Action Required: Cross-check against the official Philippines FDA Drug Reference Index (https://www.fda.gov.ph) before drawing any regulatory conclusions. Registration data should be retrieved and loaded to complete this section.
Additional Notable Predicted Indications
Beyond alopecia areata (Rank 1), the TxGNN model identified 9 additional indications. Key highlights:
| Rank | Indication | Score | Evidence Level | Recommendation | Notes |
|---|---|---|---|---|---|
| 2 | Alopecia Mucinosa | 99.99% | L4 | Research Question | Mechanistically plausible for benign idiopathic subtype; must exclude lymphoma-associated form before any use |
| 4 | Folliculitis Decalvans | 99.99% | L4 | Research Question | Case series supports triple therapy (prednisolone + rifampicin + clindamycin); prednisolone alone risks masking bacterial infection |
| 10 | Idiopathic Steroid-Sensitive Nephrotic Syndrome | 99.86% | L1 | Proceed with Guardrails | Prednisolone is already the global first-line standard treatment for SSNS; 8 clinical trials and 20 publications confirm its central role |
| 3, 5, 7, 8, 9 | Telogen effluvium / Hereditary hypotrichosis / AI-HH syndrome / Atrichia / Lacrimal prolapse | ~99.98% | L5 | Hold | Genetic or structural aetiologies incompatible with prednisolone mechanism; use may cause harm |
⚠️ The SSNS finding (Rank 10, L1 evidence) is the strongest repurposing signal in this pack. Prednisolone is the defining first-line therapy for SSNS — a separate, dedicated report for this indication is strongly recommended.
Safety Considerations
Please refer to the package insert for safety information. No specific warnings, contraindications, or drug interaction data were available in this Evidence Pack.
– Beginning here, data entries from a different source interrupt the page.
/-- The state with the fields of the register at `b` that follow something else as they read now. -/
def shown (s : State) (b n : Nat) : State :=
  if b = 4 then
    let ports (k : Nat) : Nat := ((List.finRange 4).map fun m => if s.portShows m = k then 2 ^ m.val else 0).sum
    ((((((((s.put R.SYS_GSTAT_PLL_S_LOCK (s.bit R.SYN_STAT_LOCK 0)).put R.SYS_GSTAT_PLL_C_LOCK
      (s.bit R.SYN_STAT_LOCK 1)).put R.SYS_GSTAT_PLL_M_LOCK (s.bit R.SYN_STAT_LOCK 2)).put R.SYS_GSTAT_CSY0_LOCK
      (s.bit R.SYN_STAT_LOCK 3)).put R.SYS_GSTAT_CSY1_LOCK (s.bit R.SYN_STAT_LOCK 4)).put R.SYS_GSTAT_ILK_CLEAR
      s.ilkClear).wr R.SYS_GSTAT_PORT_RUN (ports 1)).wr R.SYS_GSTAT_PORT_WATCH (ports 2)).wr R.SYS_GSTAT_MODE s.sys.mode
  else if b = 0x1000C then s.wr R.PWR_DOMAIN_ON s.sys.domains
  else if b = 0x40014 then if s.on R.SYN_STAT_HOLDOVER then s.wr R.SYN_HOLD_TIME_MS s.holdMs else s
  else if b = 0x50010 then s.wr R.TBU_STAMP_COUNT s.now
  else if b = 0x200100 then
    let cores (p : DCore → Bool) : Nat :=
      ((List.range 8).map fun k => if p s.vdc.cores[Fin.ofNat 64 (8 * n + k)] then 2 ^ k else 0).sum
    (s.wr (R.VDC_GRP_STAT_HALTED n) (cores fun k => k.halted && k.ran)).wr (R.VDC_GRP_STAT_WAITING n)
      (cores fun k => k.waiting.isSome)
  else if b = 0x204000 || b = 0x204004 then
    let k := s.vdc.cores[Fin.ofNat 64 n]
    (((((((s.put (R.VDC_CORE_STAT_HALTED n) k.halted).put (R.VDC_CORE_STAT_WAITING n) k.waiting.isSome).put
      (R.VDC_CORE_STAT_OVH n) (Dsp.flag k Dsp.flOVH)).put (R.VDC_CORE_STAT_XBUSY n) k.xfer.isSome).wr
      (R.VDC_CORE_STAT_FAULT n) k.fault).wr (R.VDC_CORE_STAT_ENTRY n) k.entry).wr (R.VDC_CORE_STAT_PC n) k.pc).wr
      (R.VDC_CORE_AOV_AOV n) k.aov.toNat
  else s

/-- The value of a register. -/
def regValue (s : State) (h : Hit) : Nat :=
  (h.reg.fields.map fun f => s.rd (f.shift h.d) * 2 ^ f.lo h.reg.base).sum

/-- Footing mode, as the ROM or Chadihus serves it (R459). -/
def footing (s : State) : Bool := s.sys.phase == .footRom || s.sys.phase == .footFw

/-- A read of the register `h` at `off`: its data, and what the read does. -/
def readReg (s : State) (h : Hit) (off : Nat) : Nat × State :=
  let b := h.reg.base
  let n := (dimIdx h.reg.dims h.d).getD 0 0
  let v := (s.shown b n).regValue h
  if b = 4 && s.footing then (0, s)
  else if b = 0x40010 then (s.slewNow.regValue h, s.slewNow)
  else if b = 0x1E0124 || b = 0x1E0128 || b = 0x1E0130 || b = 0x1E0138 then (Bank.get s.shadow off 0, s)
  else if b = 0x1E0120 then (v, s.rsfRawRead n)
  else if b = 0x1E0134 then (v, s.rsfGoodRead n)
  else if b = 0x5102C then (v, s.tdcPop (Fin.ofNat 8 n))
  else if h.reg.wide then
    if h.hi then (Bank.get s.shadow (off - 4) 0, s)
    else (v % 2 ^ 32, { s with shadow := Bank.put s.shadow off (v / 2 ^ 32) 0 })
  else (v, s)

/-- A read at a BAR0 offset, from whichever interface. -/
def bar0Read (s : State) (off : Nat) (sized : Bool) : Nat × State :=
  match s.decodeAccess off sized with
  | (none, s) => (0, s)
  | (some h, s) => s.readReg h off

/-- What the endpoint does with an access to a BAR: until boot complete and in footing mode reads give 0 and writes are
discarded (R41, R461), and in D3hot nothing is decoded (R374). -/
inductive Decode where
  | serve | zero | none
  deriving DecidableEq

def pcieDecode (s : State) : Decode :=
  if s.on R.HIF_STAT_D3HOT then .none else if s.sys.phase == .up then .serve else .zero

def pcieWrite (s : State) (off : Nat) (sized : Bool) (v : Nat) : State :=
  if s.pcieDecode = .serve then s.bar0Write off sized v else s

def pcieRead (s : State) (off : Nat) (sized : Bool) : State :=
  match s.pcieDecode with
  | .none => s
  | .zero => s.emit (.bar0 0)
  | .serve =>
    let (v, s) := s.bar0Read off sized
    s.emit (.bar0 v)

/-- The low word of a 64-bit register, or its high word, lies at `off`. -/
def wideAt (off : Nat) (hi : Bool) : Bool :=
  match regAt off with
  | some h => h.reg.wide && h.hi == hi
  | none => false

/-! ### BAR2 (R43 to R46, R332, R333, R338) -/

/-- What a BAR2 offset shows: nothing, on-chip memory, DRAM, or DRAM beyond the capacity. -/
inductive Place where
  | empty
  | sram (a : Nat)
  | dram (a : Nat)
  | beyond
  deriving DecidableEq

def bar2Place (s : State) (off : Nat) : Place :=
  if off < 0x04000000 then (if s.domOn dMEM then .sram off else .empty)
  else if off < 0x05000000 then
    let c := (off - 0x04000000) / 0x40000
    if (off - 0x04000000) % 0x40000 < 0x28000 && s.domOn (dDSP (c / 8)) then .sram off else .empty
  else if off < 0x20000000 then .empty
  else
    let a := s.rd (R.SYS_BAR2_PAGE_PAGE ((off - 0x20000000) / 0x4000000)) * 0x4000000 + off % 0x4000000
    if s.degraded || s.capacity ≤ a then .beyond else .dram a

/-- A RAW or unit slot that channel `k` fills holds the on-chip offset `a`. -/
def slotFills (s : State) (k : Fin 4) (a : Nat) : Bool :=
  let lo := acqBase + (s.chRegion k).1 + s.rd (R.ACQ_CH_STAT_SLOT k) * s.rd (R.ACQ_CH_STRIDE_VALUE k)
  !s.on (R.ACQ_CH_CFG0_MEM k) && s.cstate k != cIdle && s.cstate k != cFull && s.cstate k != cSuspended
    && decide (lo ≤ a) && decide (a < lo + s.rd (R.ACQ_CH_STRIDE_VALUE k))

/-- Data at an on-chip offset that the running block has not made coherent (R44), or that an owner keeps there in a
form that the model does not hold byte for byte: it reads as a free value. -/
def sramOpen (s : State) (a : Nat) : Bool :=
  if a < 0x02000000 then s.portShows (Fin.ofNat 4 (a / 0x800000)) != 0
  else if a < 0x03000000 then (List.finRange 4).any fun k => s.slotFills k a
  else if a < 0x04000000 then
    if 0x03FC0000 ≤ a && a < 0x03FF0000 then false
    else if 0x03DC0000 ≤ a && a < 0x03EC0000 || 0x03FF0000 ≤ a then true
    else s.sys.bufUsed
  else s.gkernel ((a - 0x04000000) / 0x40000 / 8)

/-- The same of a DRAM address: every area but those of VDC, of ACQ and of the last snapshot. -/
def dramOpen (s : State) (a : Nat) : Bool :=
  if a < 0x19000000 then s.sys.bufUsed
  else if 0x21000000 ≤ a && a < 0x23000000 then !(decide (snapBase ≤ a) && decide (a < snapBase + 0x800000))
  else false

/-- One byte of a read. -/
def placeByte (s : State) (p : Place) : Nat × State :=
  match p with
  | .empty => (0, s)
  | .beyond => (0, s.ev R.SYS_GSTAT_BAR2_RANGE)
  | .sram a =>
    if s.sramOpen a then
      let (x, s) := s.free
      (x % 256, s)
    else (ofLeBytes (s.sramGet a 1), s)
  | .dram a =>
    if s.dramOpen a then
      let (x, s) := s.free
      (x % 256, s)
    else (ofLeBytes (s.dramGet a 1), s)

/-- The bytes of a read from `off` on; `f` says what lies where. -/
def bar2Bytes (f : State → Nat → Place) : Nat → State → Nat → List Nat → List Nat × State
  | 0, s, _, l => (l.reverse, s)
  | n + 1, s, off, l =>
    let (b, s) := s.placeByte (f s off)
    bar2Bytes f n s (off + 1) (b :: l)

/-- What the codes of the memory behind a BAR2 read from `off` show: the memory and the address within it (R351). -/
def bar2Ecc (s : State) (off : Nat) (e : Ecc) : State :=
  match s.bar2Place off with
  | .sram a =>
    let (m, b) := if a < 0x02000000 then (0, 0) else if a < 0x03000000 then (1, 0x02000000)
      else if a < 0x04000000 then (2, 0x03000000) else (3, 0x04000000)
    s.eccSeen m reqBAR2 e fun i => a - b + i
  | .dram a => s.eccSeen 4 reqBAR2 e fun i => a + i
  | _ => s

/-- A write there is denied (R44). -/
def bar2Denied (s : State) (a : Nat) : Bool :=
  if a < 0x02000000 then s.portShows (Fin.ofNat 4 (a / 0x800000)) != 0
  else if a < 0x03000000 then s.rd R.ACQ_STAT_ARMED != 0
  else if a < 0x04000000 then false
  else s.gkernel ((a - 0x04000000) / 0x40000 / 8)

/-- A write of the bytes `l` to a place: it lies within one memory. -/
def placePut (s : State) (p : Place) (l : List Nat) : State :=
  match p with
  | .empty => s
  | .beyond => s.ev R.SYS_GSTAT_BAR2_RANGE
  | .sram a => if s.bar2Denied a then s.ev R.SYS_GSTAT_BAR2_DENIED else s.sramPut a l
  | .dram a => s.dramPut a l

/-- The shapes of R44: an access of 2, 4 or 8 bytes is naturally aligned, and a burst of another length does not cross a
64-byte boundary. -/
def bar2Shape (off n : Nat) : Bool :=
  decide (1 ≤ n) && decide (off % 64 + n ≤ 64) && ((n != 2 && n != 4 && n != 8) || off % n == 0)

end Sys2Proof.Machine.State

namespace Sys2Proof.Machine
open Sys2Proof

/-- A 32-bit BAR0 write, or one of another size (`sized` false), over PCIe. -/
def execRegisterWrite (off : BitVec 24) (sized : Bool) (v : Word) (s : State) : Out :=
  .next (s.pcieWrite off.toNat sized v.toNat)

/-- A 32-bit BAR0 read, or one of another size. It also stands for reads of registers that are not 64-bit. -/
def execLowWordRead (off : BitVec 24) (sized : Bool) (s : State) : Out := .next (s.pcieRead off.toNat sized)

def execLowWordWrite (off : BitVec 24) (v : Word) (s : State) : Out :=
  .next (if State.wideAt off.toNat false then s.pcieWrite off.toNat true v.toNat else s)

def execHighWordWrite (off : BitVec 24) (v : Word) (s : State) : Out :=
  .next (if State.wideAt off.toNat true then s.pcieWrite off.toNat true v.toNat else s)

/-- A BAR2 read of `n` bytes; `ecc`: what the codes of the memory show. -/
def execBar2Read (off : BitVec 30) (n : BitVec 7) (ecc : Ecc) (s : State) : Out :=
  if State.bar2Shape off.toNat n.toNat then
    match s.pcieDecode with
    | .none => .next s
    | .zero => .next (s.emit (.bar2 (List.replicate n.toNat 0)))
    | .serve =>
      let s := s.bar2Ecc off.toNat ecc
      let (l, s) := State.bar2Bytes State.bar2Place n.toNat s off.toNat []
      .next (s.emit (.bar2 l))
  else .fault (.illFormed "BAR2_READ")

def execBar2Write (off : BitVec 30) (l : List Byte) (s : State) : Out :=
  if State.bar2Shape off.toNat l.length then
    .next (if s.pcieDecode = .serve then s.placePut (s.bar2Place off.toNat) (l.map BitVec.toNat) else s)
  else .fault (.illFormed "BAR2_WRITE")

end Sys2Proof.Machine
end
Standard monitoring applicable to systemic prednisolone use in AA: As a systemic corticosteroid — particularly when used in pulse or extended regimens for AA — clinically important risks include HPA axis suppression, Cushing’s syndrome features (hyperglycemia, hypertension, weight gain), osteoporosis, avascular necrosis, and immunosuppression-related infection risk. Monitoring should include fasting blood glucose, blood pressure, and bone density assessment for prolonged regimens. Pediatric use requires additional growth monitoring.
Conclusion and Next Steps
Decision: Proceed with Guardrails
Rationale: A 2005 placebo-controlled RCT (PMID 15692475), multiple retrospective cohort studies, systematic reviews, and a Cochrane network meta-analysis consistently support the efficacy of systemic prednisolone (oral and pulse regimens) in moderate-to-severe alopecia areata. The mechanistic rationale — GR-mediated suppression of the Th1/JAK-STAT immune cascade attacking hair follicles — is well-established and directly maps to AA pathophysiology. Prednisolone is currently included in international dermatology guidelines for AA as a systemic option.
To proceed, the following is needed:
- Philippines FDA registration verification: Pull current registration data from the Philippines FDA Drug Reference Index; the current dataset showing 0 registrations is almost certainly incomplete
- Package insert retrieval: Obtain the Philippines-approved product monograph to document local warnings, contraindications, and approved dosage forms
- Dose and regimen selection: Clarify whether pulse dosing (e.g., weekly oral pulse) or daily tapered therapy is the target regimen; efficacy and tolerability differ substantially between these approaches
- Patient selection criteria: Define the target population (adults vs. children; mild/moderate/severe AA based on SALT score) to align with the available evidence base
- Treatment positioning: Establish where prednisolone sits relative to JAK inhibitors (baricitinib, ritlecitinib — now FDA-approved for severe AA) in the Philippines treatment algorithm, given likely cost and access differences
- Safety monitoring plan: Design a structured monitoring protocol covering glycemia, blood pressure, infection surveillance, and bone health for the AA indication specifically
- Separate SSNS report: The Rank 10 indication (idiopathic steroid-sensitive nephrotic syndrome, L1 evidence) represents prednisolone’s established first-line use and merits a dedicated evidence report
Disclaimer
This content is for research purposes only and does not constitute medical advice. Clinical validation is required before any clinical application.